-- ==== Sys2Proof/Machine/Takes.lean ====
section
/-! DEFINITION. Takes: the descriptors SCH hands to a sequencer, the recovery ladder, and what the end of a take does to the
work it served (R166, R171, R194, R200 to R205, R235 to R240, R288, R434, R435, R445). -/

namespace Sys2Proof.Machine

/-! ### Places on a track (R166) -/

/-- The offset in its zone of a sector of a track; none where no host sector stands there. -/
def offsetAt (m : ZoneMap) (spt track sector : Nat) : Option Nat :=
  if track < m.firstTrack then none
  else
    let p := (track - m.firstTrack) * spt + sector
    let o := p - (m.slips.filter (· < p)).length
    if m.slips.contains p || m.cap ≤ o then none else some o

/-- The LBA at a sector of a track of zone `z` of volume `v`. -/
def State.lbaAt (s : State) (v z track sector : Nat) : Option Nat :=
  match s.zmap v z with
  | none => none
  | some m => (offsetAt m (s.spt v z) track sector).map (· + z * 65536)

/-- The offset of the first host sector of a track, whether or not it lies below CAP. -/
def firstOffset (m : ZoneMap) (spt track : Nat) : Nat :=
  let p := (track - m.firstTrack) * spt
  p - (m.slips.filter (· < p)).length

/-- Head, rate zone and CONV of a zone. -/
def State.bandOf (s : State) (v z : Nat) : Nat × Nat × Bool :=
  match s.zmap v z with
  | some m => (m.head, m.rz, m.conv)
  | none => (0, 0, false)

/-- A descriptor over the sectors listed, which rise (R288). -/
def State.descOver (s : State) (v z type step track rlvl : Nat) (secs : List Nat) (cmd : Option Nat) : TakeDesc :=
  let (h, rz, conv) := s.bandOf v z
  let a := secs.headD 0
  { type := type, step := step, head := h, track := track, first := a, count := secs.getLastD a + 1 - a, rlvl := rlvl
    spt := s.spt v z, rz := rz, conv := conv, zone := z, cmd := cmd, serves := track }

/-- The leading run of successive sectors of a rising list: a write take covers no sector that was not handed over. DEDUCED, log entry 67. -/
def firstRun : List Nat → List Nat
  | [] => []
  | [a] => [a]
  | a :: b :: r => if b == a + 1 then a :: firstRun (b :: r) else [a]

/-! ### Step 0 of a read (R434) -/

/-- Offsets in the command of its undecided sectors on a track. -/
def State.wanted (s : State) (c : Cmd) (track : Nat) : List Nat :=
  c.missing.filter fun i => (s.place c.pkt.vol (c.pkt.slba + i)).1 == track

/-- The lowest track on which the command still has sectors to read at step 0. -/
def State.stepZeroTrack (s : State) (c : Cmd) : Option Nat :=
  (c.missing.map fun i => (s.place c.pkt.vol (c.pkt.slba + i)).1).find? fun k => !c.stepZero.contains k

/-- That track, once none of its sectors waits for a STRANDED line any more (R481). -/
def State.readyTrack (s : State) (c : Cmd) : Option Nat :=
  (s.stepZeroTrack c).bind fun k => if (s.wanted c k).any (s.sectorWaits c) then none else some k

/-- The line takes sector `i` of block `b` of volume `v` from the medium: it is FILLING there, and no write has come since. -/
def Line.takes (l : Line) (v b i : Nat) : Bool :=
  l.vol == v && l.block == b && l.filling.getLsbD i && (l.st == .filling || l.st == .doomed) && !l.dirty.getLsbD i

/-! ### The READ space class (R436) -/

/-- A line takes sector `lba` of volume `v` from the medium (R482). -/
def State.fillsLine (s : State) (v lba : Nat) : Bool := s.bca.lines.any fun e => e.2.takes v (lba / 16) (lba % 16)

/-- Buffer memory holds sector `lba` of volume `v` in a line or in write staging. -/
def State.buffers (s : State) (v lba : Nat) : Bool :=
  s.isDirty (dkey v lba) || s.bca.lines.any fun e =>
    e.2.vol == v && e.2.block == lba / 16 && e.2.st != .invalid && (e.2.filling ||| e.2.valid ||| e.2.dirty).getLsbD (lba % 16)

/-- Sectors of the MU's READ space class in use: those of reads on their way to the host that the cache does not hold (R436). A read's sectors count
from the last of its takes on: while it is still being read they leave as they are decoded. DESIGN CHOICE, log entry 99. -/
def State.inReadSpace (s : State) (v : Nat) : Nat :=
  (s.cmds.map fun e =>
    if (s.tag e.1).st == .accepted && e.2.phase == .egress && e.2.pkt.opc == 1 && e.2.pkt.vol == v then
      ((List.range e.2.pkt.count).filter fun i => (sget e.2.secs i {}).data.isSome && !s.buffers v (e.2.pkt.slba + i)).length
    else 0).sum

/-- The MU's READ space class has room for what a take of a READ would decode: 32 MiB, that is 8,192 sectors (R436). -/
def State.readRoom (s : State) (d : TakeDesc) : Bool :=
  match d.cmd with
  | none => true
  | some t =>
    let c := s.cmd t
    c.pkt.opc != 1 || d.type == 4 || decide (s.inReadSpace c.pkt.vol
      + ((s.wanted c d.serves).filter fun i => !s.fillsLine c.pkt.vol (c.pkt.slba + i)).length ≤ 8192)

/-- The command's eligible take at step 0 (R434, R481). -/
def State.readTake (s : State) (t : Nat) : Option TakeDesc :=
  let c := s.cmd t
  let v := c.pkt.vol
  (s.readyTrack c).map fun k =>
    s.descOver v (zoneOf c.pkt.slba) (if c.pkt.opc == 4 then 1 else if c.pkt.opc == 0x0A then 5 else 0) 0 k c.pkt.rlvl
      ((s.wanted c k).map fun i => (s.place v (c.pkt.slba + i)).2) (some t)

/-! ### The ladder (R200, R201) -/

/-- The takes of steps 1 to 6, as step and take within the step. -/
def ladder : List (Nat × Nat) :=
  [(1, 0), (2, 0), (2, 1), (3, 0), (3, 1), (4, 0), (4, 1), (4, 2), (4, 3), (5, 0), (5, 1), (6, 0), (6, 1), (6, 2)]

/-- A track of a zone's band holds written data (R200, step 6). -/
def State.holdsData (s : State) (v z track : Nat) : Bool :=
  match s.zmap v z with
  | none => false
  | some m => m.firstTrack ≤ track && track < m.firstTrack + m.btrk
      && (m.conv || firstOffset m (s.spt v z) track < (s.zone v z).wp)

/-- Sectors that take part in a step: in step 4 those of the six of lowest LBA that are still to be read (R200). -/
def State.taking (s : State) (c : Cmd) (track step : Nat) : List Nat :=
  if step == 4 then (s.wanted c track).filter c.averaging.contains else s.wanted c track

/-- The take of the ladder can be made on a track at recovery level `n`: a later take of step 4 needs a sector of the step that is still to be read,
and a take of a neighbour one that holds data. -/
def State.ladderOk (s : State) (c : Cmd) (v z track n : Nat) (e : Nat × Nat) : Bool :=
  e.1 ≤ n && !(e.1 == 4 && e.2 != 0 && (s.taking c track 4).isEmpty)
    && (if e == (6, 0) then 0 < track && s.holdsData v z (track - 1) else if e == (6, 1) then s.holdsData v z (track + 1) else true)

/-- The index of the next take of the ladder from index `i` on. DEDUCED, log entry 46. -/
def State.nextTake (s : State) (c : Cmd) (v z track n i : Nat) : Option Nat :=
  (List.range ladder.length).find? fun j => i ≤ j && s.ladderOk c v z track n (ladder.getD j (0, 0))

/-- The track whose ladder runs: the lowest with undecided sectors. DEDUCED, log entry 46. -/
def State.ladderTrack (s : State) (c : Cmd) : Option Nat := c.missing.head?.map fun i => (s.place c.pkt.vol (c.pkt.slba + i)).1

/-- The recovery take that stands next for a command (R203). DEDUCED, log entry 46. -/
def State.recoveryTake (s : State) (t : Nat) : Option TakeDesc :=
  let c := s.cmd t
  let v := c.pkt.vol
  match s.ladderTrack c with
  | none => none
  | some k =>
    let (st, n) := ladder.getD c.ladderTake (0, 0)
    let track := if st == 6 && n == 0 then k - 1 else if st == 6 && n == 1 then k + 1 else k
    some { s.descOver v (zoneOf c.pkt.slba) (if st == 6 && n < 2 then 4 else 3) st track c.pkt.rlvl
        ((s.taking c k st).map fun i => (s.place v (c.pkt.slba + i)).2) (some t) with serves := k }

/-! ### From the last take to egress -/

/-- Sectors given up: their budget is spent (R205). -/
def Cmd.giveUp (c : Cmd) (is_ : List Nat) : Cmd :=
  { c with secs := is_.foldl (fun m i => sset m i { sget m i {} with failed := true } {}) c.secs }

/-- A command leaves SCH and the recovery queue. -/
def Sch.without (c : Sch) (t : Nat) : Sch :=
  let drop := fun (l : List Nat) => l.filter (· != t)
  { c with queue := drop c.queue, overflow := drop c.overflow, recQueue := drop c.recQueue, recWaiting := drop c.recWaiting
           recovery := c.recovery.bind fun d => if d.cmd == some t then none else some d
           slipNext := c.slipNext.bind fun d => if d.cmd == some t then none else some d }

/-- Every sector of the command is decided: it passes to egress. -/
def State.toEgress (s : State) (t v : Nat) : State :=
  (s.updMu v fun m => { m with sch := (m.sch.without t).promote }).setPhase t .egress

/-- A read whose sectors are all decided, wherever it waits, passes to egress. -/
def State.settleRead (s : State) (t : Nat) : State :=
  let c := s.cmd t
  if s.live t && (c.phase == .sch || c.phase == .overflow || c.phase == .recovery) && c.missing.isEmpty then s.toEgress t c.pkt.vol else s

------------------------------

▸ Problem details:
The expected answer is a copy of each line above containing "whose".

▸ Response box:
/-- The track whose ladder runs: the lowest with undecided sectors. DEDUCED, log entry 46. -/
/-- A read whose sectors are all decided, wherever it waits, passes to egress. -/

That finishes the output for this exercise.